An attractive value proposition for zero-emission buses in the United Kingdom
Transit agencies and operators in the UK need to find ways to improve air quality in their communities while maintaining quality of service. The choice that face cities and transit authorities is what technology to deploy; fuel cell electric buses or battery electric buses.
There is no doubt that the future of public transportation is going to be zero emission. The bold plan announced by the Department for Transport (DfT) to deploy 4,000 zero emission buses within five years represents a significant leading edge of the anticipated rapid growth in zero emission fuel cell-powered buses as we move forward in Europe.
Transit agencies and operators in the UK are being called to find ways to improve air quality in their communities while maintaining quality of service. The choice that faces cities and transit authorities is what technology to deploy. Transit operators can consider two zero emission electric bus solutions: fuel cell electric buses (FCEBs) or battery electric buses (BEBs).
FCEBs are electric buses which offer all the benefits of BEBs while facilitating large scale deployments. FCEBs fuelled with hydrogen are the only zero-emission technology to match diesel fleets with complete route flexibility, short refuelling time and similar depot space utilization.
With more than 15 years on the road and millions of kilometres in passenger service, FCEBs have proven their performance. FCEBs have demonstrated reliable operation long daily drive cycles during all seasons in challenging geographies.

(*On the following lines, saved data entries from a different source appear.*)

-- ==== Sys2Proof/Machine/Cipher.lean ====
section
/-! DEFINITION. The cipher of the memory controllers, XTS-AES-256 over lines (spec/15_page.md R305): the rule names
IEEE 1619-2018, and the steps of AES and of XTS are taken from the standards (log 81, PRESUMED). -/

namespace Sys2Proof.Machine

-- ## AES-256

/-- Twice a byte in the field of AES. -/
def xtime (b : Byte) : Byte := (b <<< 1) ^^^ (if b.getLsbD 7 then 0x1B#8 else 0#8)

/-- The product of two bytes in the field of AES. -/
def gmul (a b : Byte) : Byte :=
  (((List.range 8).foldl (fun (x : Byte × Byte) i => (if b.getLsbD i then x.1 ^^^ x.2 else x.1, xtime x.2)) (0#8, a))).1

/-- b to the power 254: the inverse, and 0 for 0. -/
def ginv (b : Byte) : Byte :=
  let sq := fun (x : Byte) => gmul x x
  -- 254 = 2 + 4 + ... + 128
  ((List.range 7).foldl (fun (x : Byte × Byte) _ => let p := sq x.2; (gmul x.1 p, p)) (1#8, b)).1

def subByte (b : Byte) : Byte :=
  let x := ginv b
  x ^^^ x.rotateLeft 1 ^^^ x.rotateLeft 2 ^^^ x.rotateLeft 3 ^^^ x.rotateLeft 4 ^^^ 0x63#8

def unsubByte (b : Byte) : Byte := ginv (b.rotateLeft 1 ^^^ b.rotateLeft 3 ^^^ b.rotateLeft 6 ^^^ 0x05#8)

def byteXor (a b : List Byte) : List Byte := (a.zip b).map (fun x => x.1 ^^^ x.2)

/-- The key schedule: 60 words of four bytes, each made from the one before it and the one eight before it. -/
def keyWords (key : List Byte) : List (List Byte) :=
  let start := (List.range 8).map (fun i => (key.drop (4 * i)).take 4)
  ((List.range 52).foldl (fun (x : List (List Byte) × Byte) k =>
    let i := k + 8
    let last := x.1.getD (i - 1) []
    let t := if i % 8 = 0 then byteXor ((last.drop 1 ++ last.take 1).map subByte) [x.2, 0#8, 0#8, 0#8]
      else if i % 8 = 4 then last.map subByte else last
    (x.1 ++ [byteXor (x.1.getD (i - 8) []) t], if i % 8 = 0 then xtime x.2 else x.2)) (start, 1#8)).1

def roundKey (ws : List (List Byte)) (r : Nat) : List Byte := ((ws.drop (4 * r)).take 4).flatMap id

/-- Row i of the block moves i columns: byte 4c + i comes from column c + i, or c − i. -/
def shiftRows (inverse : Bool) (b : List Byte) : List Byte :=
  (List.range 16).map (fun k => let i := k % 4; b.getD ((if inverse then k + 16 - 4 * i else k + 4 * i) % 16) 0#8)

/-- Each column times a circulant matrix, whose first row is given. -/
def mixWith (row : List Byte) (b : List Byte) : List Byte :=
  (List.range 16).map (fun k => let c := k / 4 * 4; let i := k % 4
    (List.range 4).foldl (fun x j => x ^^^ gmul (row.getD ((j + 4 - i) % 4) 0#8) (b.getD (c + j) 0#8)) 0#8)

def mixCols : List Byte → List Byte := mixWith [2#8, 3#8, 1#8, 1#8]
def unmixCols : List Byte → List Byte := mixWith [14#8, 11#8, 13#8, 9#8]

/-- A block of 16 bytes enciphered with the words of a key. -/
def aesEnc (ws : List (List Byte)) (b : List Byte) : List Byte :=
  let x := (List.range 13).foldl (fun s r => byteXor (mixCols (shiftRows false (s.map subByte))) (roundKey ws (r + 1))) (byteXor b (roundKey ws 0))
  byteXor (shiftRows false (x.map subByte)) (roundKey ws 14)

/-- A block deciphered. -/
def aesDec (ws : List (List Byte)) (b : List Byte) : List Byte :=
  let x := (List.range 13).foldl (fun s r => unmixCols (byteXor ((shiftRows true s).map unsubByte) (roundKey ws (13 - r)))) (byteXor b (roundKey ws 14))
  byteXor ((shiftRows true x).map unsubByte) (roundKey ws 0)

-- ## XTS over a line

/-- A tweak times α. -/
def tweakNext (t : List Byte) : List Byte :=
  let v := 2 * leNat t
  let r := leBytes 16 (v % 2 ^ 128)
  if 2 ^ 128 ≤ v then byteXor r (0x87#8 :: List.replicate 15 0#8) else r

/-- The blocks of a line under a tweak and its successors. -/
def xtsBlocks (f : List Byte → List Byte) (t : List Byte) (bs : List Byte) : Nat → List Byte
  | 0 => []
  | k + 1 => byteXor (f (byteXor (bs.take 16) t)) t ++ xtsBlocks f (tweakNext t) (bs.drop 16) k

/-- A line of 64 bytes enciphered, or deciphered, with a key pair of 64 bytes; its tweak is its local physical address bits
[47:6] (R305). -/
def xtsLine (dec : Bool) (pair : List Byte) (line : Nat) (bs : List Byte) : List Byte :=
  let data := keyWords (pair.take 32)
  xtsBlocks (if dec then aesDec data else aesEnc data) (aesEnc (keyWords (pair.drop 32)) (leBytes 16 line)) bs 4

-- ## The tier of a line (R305)

/-- The key slot under which a line's tier holds it; 0 for plain bytes. -/
def Pkg.lineKey (p : Pkg) (line : Nat) : Nat := (tget p.lineKeys line).getD 0

def Pkg.setLineKey (p : Pkg) (line k : Nat) : Pkg :=
  { p with lineKeys := if k = 0 then tdel p.lineKeys line else tset p.lineKeys line k }

/-- The bytes that the tier holds for a line whose plain bytes under its key are given, and back. -/
def Pkg.seal (p : Pkg) (dec : Bool) (k line : Nat) (bs : List Byte) : List Byte :=
  match tget p.keys k with
  | some pair => xtsLine dec pair line bs
  | none => bs

/-- A line comes from its tier for a page of key slot k, unless its L2 slice holds it: its bytes are what that key makes of what
the tier holds, which stays as it was. -/
def Pkg.openLine (p : Pkg) (k line : Nat) : Pkg :=
  let j := p.lineKey line
  if j = k ∨ p.dirtyL2.contains line then p
  else
    let raw := p.seal false j line (p.mem.read (64 * line) 64)
    { p.setLineKey line k with mem := p.mem.write (64 * line) (p.seal true k line raw) }

/-- The lines of a range opened for a page of a key slot. -/
def Pkg.opened (p : Pkg) (pa n k : Nat) : Pkg :=
  if k = 0 ∧ p.lineKeys.isEmpty then p
  else (List.range (if n = 0 then 0 else (pa % 64 + n - 1) / 64 + 1)).foldl (fun q i => q.openLine k (pa / 64 + i)) p

def State.opened (s : State) (pa n k : Nat) : State := s.updPkg (fun p => p.opened pa n k)

/-- The lines of a range hold what a page of a key slot wrote. -/
def Pkg.keyed (p : Pkg) (pa n k : Nat) : Pkg :=
  if k = 0 ∧ p.lineKeys.isEmpty then p
  else (List.range (if n = 0 then 0 else (pa % 64 + n - 1) / 64 + 1)).foldl (fun q i => q.setLineKey (pa / 64 + i) k) p

/-- The keys of a range of lines go with its bytes to another place, where their tier holds them under the same key slots. -/
def Pkg.moveKeys (p : Pkg) (src dst n : Nat) : Pkg :=
  if p.lineKeys.isEmpty then p
  else (List.range ((n + 63) / 64)).foldl (fun q i => q.setLineKey (dst / 64 + i) (p.lineKey (src / 64 + i))) p

/-- A key slot is loaded, or emptied: what the tiers hold under its old key stays as it is there. -/
def Pkg.putKey (p : Pkg) (n : Nat) (pair : Option (List Byte)) : Pkg :=
  let mine := (p.lineKeys.filter (fun e => e.2 == n && !(p.dirtyL2.contains e.1))).map (·.1)
  let p1 := mine.foldl (fun q l => q.openLine 0 l) p
  { p1 with keys := match pair with
      | some k => tset p1.keys n k
      | none => tdel p1.keys n }

end Sys2Proof.Machine
end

Over 2,000 fuel cell buses have been delivered to transit operators around the world. Ballard is currently powering more than 70 FCEBs in Europe. Most recently in the UK, there were 20 FCEBs operating, including buses supplied by Wrightbus and Van Hool and powered by Ballard fuel cells. In the coming years, over 100 new fuel cell electrics buses are planned to be deployed in London, Aberdeen, Belfast, Dundee, Birmingham, Brighton, Liverpool, Glasgow and Dublin.
The potential for growth is immense, with financial incentives available at regional, national and European levels to support the deployment of fuel cell electric buses and hydrogen refuelling stations. Analysis performed by both Deloitte China and McKinsey & Company shows that a number of hydrogen solutions can become competitive by 2030. There is a clear line of site to a positive payback, with fuel cell electric vehicles projected to be less expensive to run than battery electric and internal combustion engine vehicles within 10-years.